*** Opening DATA EXCERPTS ***

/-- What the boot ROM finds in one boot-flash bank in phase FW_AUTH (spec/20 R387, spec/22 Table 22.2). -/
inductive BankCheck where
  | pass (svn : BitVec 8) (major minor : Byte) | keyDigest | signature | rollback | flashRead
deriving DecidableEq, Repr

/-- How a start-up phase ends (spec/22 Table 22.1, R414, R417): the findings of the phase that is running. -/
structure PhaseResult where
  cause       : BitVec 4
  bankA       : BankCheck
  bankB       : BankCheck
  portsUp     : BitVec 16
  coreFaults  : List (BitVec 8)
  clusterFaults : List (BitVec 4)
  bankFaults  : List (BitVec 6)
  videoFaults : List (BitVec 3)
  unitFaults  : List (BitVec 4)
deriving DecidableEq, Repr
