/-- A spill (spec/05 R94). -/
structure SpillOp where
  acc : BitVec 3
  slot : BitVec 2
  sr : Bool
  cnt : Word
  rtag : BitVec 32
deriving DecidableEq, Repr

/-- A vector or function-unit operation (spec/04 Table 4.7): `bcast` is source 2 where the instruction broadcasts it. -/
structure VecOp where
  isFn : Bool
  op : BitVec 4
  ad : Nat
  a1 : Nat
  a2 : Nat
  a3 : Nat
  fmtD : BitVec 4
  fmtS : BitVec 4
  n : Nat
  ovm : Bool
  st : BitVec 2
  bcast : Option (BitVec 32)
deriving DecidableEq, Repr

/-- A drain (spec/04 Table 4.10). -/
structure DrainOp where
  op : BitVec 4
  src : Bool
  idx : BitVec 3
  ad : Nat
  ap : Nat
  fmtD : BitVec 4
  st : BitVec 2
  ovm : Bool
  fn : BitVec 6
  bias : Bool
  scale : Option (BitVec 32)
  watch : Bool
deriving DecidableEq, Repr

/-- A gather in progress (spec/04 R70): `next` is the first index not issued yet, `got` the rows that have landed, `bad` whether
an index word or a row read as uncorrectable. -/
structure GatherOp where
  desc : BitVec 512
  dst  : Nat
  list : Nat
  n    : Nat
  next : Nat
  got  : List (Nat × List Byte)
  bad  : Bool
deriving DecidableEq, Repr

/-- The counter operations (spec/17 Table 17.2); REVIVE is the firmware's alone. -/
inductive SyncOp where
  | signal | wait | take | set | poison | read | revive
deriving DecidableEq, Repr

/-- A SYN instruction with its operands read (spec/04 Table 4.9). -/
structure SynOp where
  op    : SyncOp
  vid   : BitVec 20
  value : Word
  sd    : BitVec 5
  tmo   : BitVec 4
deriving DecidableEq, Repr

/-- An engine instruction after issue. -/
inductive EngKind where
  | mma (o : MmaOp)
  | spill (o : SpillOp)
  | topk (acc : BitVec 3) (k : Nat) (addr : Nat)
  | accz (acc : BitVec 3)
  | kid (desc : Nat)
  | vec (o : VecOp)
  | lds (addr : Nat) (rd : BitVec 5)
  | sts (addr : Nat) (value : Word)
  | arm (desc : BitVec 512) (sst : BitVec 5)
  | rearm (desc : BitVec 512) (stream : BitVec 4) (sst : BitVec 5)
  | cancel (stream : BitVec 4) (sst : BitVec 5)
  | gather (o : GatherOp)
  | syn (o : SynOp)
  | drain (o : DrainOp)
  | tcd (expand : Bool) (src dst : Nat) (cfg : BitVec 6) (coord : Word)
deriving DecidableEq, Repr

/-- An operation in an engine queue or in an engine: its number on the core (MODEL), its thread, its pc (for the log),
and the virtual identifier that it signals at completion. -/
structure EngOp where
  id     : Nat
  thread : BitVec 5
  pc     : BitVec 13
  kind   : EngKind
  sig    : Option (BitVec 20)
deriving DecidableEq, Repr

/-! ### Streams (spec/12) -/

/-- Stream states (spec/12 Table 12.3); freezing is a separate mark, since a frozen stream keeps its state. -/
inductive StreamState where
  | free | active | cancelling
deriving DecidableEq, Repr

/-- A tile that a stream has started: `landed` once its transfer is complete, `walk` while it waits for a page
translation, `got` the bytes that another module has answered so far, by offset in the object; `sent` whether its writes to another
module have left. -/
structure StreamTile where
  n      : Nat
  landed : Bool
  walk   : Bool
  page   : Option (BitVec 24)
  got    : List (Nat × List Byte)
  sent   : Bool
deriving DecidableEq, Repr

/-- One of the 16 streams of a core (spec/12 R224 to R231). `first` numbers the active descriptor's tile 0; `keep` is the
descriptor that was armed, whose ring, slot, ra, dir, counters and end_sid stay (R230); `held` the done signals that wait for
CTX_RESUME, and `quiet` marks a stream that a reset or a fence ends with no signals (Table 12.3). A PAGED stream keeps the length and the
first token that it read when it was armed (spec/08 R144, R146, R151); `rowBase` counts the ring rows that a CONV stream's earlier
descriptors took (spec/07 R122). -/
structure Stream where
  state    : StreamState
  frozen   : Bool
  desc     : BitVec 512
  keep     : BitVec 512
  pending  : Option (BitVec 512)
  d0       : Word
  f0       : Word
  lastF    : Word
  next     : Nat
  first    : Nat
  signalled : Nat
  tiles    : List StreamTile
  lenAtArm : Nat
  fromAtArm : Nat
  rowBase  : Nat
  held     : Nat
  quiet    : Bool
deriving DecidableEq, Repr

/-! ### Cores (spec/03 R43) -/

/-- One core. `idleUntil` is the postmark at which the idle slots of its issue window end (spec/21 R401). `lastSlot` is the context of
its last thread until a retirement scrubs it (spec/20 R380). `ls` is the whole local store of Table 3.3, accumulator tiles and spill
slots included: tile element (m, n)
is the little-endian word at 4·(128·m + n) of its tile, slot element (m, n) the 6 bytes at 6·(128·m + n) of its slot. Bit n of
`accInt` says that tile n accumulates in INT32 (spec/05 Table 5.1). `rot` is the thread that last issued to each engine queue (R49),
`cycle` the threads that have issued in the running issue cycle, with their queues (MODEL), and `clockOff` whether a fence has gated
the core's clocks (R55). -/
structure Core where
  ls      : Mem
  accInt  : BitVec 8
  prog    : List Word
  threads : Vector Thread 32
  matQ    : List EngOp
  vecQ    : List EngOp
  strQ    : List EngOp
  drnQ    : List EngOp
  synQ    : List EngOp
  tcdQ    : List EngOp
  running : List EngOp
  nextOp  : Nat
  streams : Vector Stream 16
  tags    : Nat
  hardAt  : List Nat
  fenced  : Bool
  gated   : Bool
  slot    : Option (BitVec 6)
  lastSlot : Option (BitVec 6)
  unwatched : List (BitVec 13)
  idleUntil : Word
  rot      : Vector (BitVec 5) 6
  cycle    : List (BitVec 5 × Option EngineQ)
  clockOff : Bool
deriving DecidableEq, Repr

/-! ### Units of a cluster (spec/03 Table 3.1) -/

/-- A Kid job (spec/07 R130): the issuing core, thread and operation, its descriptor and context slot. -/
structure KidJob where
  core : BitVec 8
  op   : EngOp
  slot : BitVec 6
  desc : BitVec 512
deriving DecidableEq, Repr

*** Closing DATA EXCERPTS ***

INSTRUCTIONS TO FOLLOW
In full and exactly, transcribe the material above.

RESPONSE BELOW
/-- What the boot ROM finds in one boot-flash bank in phase FW_AUTH (spec/20 R387, spec/22 Table 22.2). -/
inductive BankCheck where
  | pass (svn : BitVec 8) (major minor : Byte) | keyDigest | signature | rollback | flashRead
deriving DecidableEq, Repr

/-- How a start-up phase ends (spec/22 Table 22.1, R414, R417): the findings of the phase that is running. -/
structure PhaseResult where
  cause       : BitVec 4
  bankA       : BankCheck
  bankB       : BankCheck
  portsUp     : BitVec 16
  coreFaults  : List (BitVec 8)
  clusterFaults : List (BitVec 4)
  bankFaults  : List (BitVec 6)
  videoFaults : List (BitVec 3)
  unitFaults  : List (BitVec 4)
deriving DecidableEq, Repr
/-- A spill (spec/05 R94). -/
structure SpillOp where
  acc : BitVec 3
  slot : BitVec 2
  sr : Bool
  cnt : Word
  rtag : BitVec 32
deriving DecidableEq, Repr

/-- A vector or function-unit operation (spec/04 Table 4.7): `bcast` is source 2 where the instruction broadcasts it. -/
structure VecOp where
  isFn : Bool
  op : BitVec 4
  ad : Nat
  a1 : Nat
  a2 : Nat
  a3 : Nat
  fmtD : BitVec 4
  fmtS : BitVec 4
  n : Nat
  ovm : Bool
  st : BitVec 2
  bcast : Option (BitVec 32)
deriving DecidableEq, Repr

/-- A drain (spec/04 Table 4.10). -/
structure DrainOp where
  op : BitVec 4
  src : Bool
  idx : BitVec 3
  ad : Nat
  ap : Nat
  fmtD : BitVec 4
  st : BitVec 2
  ovm : Bool
  fn : BitVec 6
  bias : Bool
  scale : Option (BitVec 32)
  watch : Bool
deriving DecidableEq, Repr

/-- A gather in progress (spec/04 R70): `next` is the first index not issued yet, `got` the rows that have landed, `bad` whether
an index word or a row read as uncorrectable. -/
structure GatherOp where
  desc : BitVec 512
  dst  : Nat
  list : Nat
  n    : Nat
  next : Nat
  got  : List (Nat × List Byte)
  bad  : Bool
deriving DecidableEq, Repr

/-- The counter operations (spec/17 Table 17.2); REVIVE is the firmware's alone. -/
inductive SyncOp where
  | signal | wait | take | set | poison | read | revive
deriving DecidableEq, Repr

/-- A SYN instruction with its operands read (spec/04 Table 4.9). -/
structure SynOp where
  op    : SyncOp
  vid   : BitVec 20
  value : Word
  sd    : BitVec 5
  tmo   : BitVec 4
deriving DecidableEq, Repr

/-- An engine instruction after issue. -/
inductive EngKind where
  | mma (o : MmaOp)
  | spill (o : SpillOp)
  | topk (acc : BitVec 3) (k : Nat) (addr : Nat)
  | accz (acc : BitVec 3)
  | kid (desc : Nat)
  | vec (o : VecOp)
  | lds (addr : Nat) (rd : BitVec 5)
  | sts (addr : Nat) (value : Word)
  | arm (desc : BitVec 512) (sst : BitVec 5)
  | rearm (desc : BitVec 512) (stream : BitVec 4) (sst : BitVec 5)
  | cancel (stream : BitVec 4) (sst : BitVec 5)
  | gather (o : GatherOp)
  | syn (o : SynOp)
  | drain (o : DrainOp)
  | tcd (expand : Bool) (src dst : Nat) (cfg : BitVec 6) (coord : Word)
deriving DecidableEq, Repr

/-- An operation in an engine queue or in an engine: its number on the core (MODEL), its thread, its pc (for the log),
and the virtual identifier that it signals at completion. -/
structure EngOp where
  id     : Nat
  thread : BitVec 5
  pc     : BitVec 13
  kind   : EngKind
  sig    : Option (BitVec 20)
deriving DecidableEq, Repr

/-! ### Streams (spec/12) -/

/-- Stream states (spec/12 Table 12.3); freezing is a separate mark, since a frozen stream keeps its state. -/
inductive StreamState where
  | free | active | cancelling
deriving DecidableEq, Repr

/-- A tile that a stream has started: `landed` once its transfer is complete, `walk` while it waits for a page
translation, `got` the bytes that another module has answered so far, by offset in the object; `sent` whether its writes to another
module have left. -/
structure StreamTile where
  n      : Nat
  landed : Bool
  walk   : Bool
  page   : Option (BitVec 24)
  got    : List (Nat × List Byte)
  sent   : Bool
deriving DecidableEq, Repr

/-- One of the 16 streams of a core (spec/12 R224 to R231). `first` numbers the active descriptor's tile 0; `keep` is the
descriptor that was armed, whose ring, slot, ra, dir, counters and end_sid stay (R230); `held` the done signals that wait for
CTX_RESUME, and `quiet` marks a stream that a reset or a fence ends with no signals (Table 12.3). A PAGED stream keeps the length and the
first token that it read when it was armed (spec/08 R144, R146, R151); `rowBase` counts the ring rows that a CONV stream's earlier
descriptors took (spec/07 R122). -/
structure Stream where
  state    : StreamState
  frozen   : Bool
  desc     : BitVec 512
  keep     : BitVec 512
  pending  : Option (BitVec 512)
  d0       : Word
  f0       : Word
  lastF    : Word
  next     : Nat
  first    : Nat
  signalled : Nat
  tiles    : List StreamTile
  lenAtArm : Nat
  fromAtArm : Nat
  rowBase  : Nat
  held     : Nat
  quiet    : Bool
deriving DecidableEq, Repr

/-! ### Cores (spec/03 R43) -/

/-- One core. `idleUntil` is the postmark at which the idle slots of its issue window end (spec/21 R401). `lastSlot` is the context of
its last thread until a retirement scrubs it (spec/20 R380). `ls` is the whole local store of Table 3.3, accumulator tiles and spill
slots included: tile element (m, n)
is the little-endian word at 4·(128·m + n) of its tile, slot element (m, n) the 6 bytes at 6·(128·m + n) of its slot. Bit n of
`accInt` says that tile n accumulates in INT32 (spec/05 Table 5.1). `rot` is the thread that last issued to each engine queue (R49),
`cycle` the threads that have issued in the running issue cycle, with their queues (MODEL), and `clockOff` whether a fence has gated
the core's clocks (R55). -/
structure Core where
  ls      : Mem
  accInt  : BitVec 8
  prog    : List Word
  threads : Vector Thread 32
  matQ    : List EngOp
  vecQ    : List EngOp
  strQ    : List EngOp
  drnQ    : List EngOp
  synQ    : List EngOp
  tcdQ    : List EngOp
  running : List EngOp
  nextOp  : Nat
  streams : Vector Stream 16
  tags    : Nat
  hardAt  : List Nat
  fenced  : Bool
  gated   : Bool
  slot    : Option (BitVec 6)
  lastSlot : Option (BitVec 6)
  unwatched : List (BitVec 13)
  idleUntil : Word
  rot      : Vector (BitVec 5) 6
  cycle    : List (BitVec 5 × Option EngineQ)
  clockOff : Bool
deriving DecidableEq, Repr

/-! ### Units of a cluster (spec/03 Table 3.1) -/

/-- A Kid job (spec/07 R130): the issuing core, thread and operation, its descriptor and context slot. -/
structure KidJob where
  core : BitVec 8
  op   : EngOp
  slot : BitVec 6
  desc : BitVec 512
deriving DecidableEq, Repr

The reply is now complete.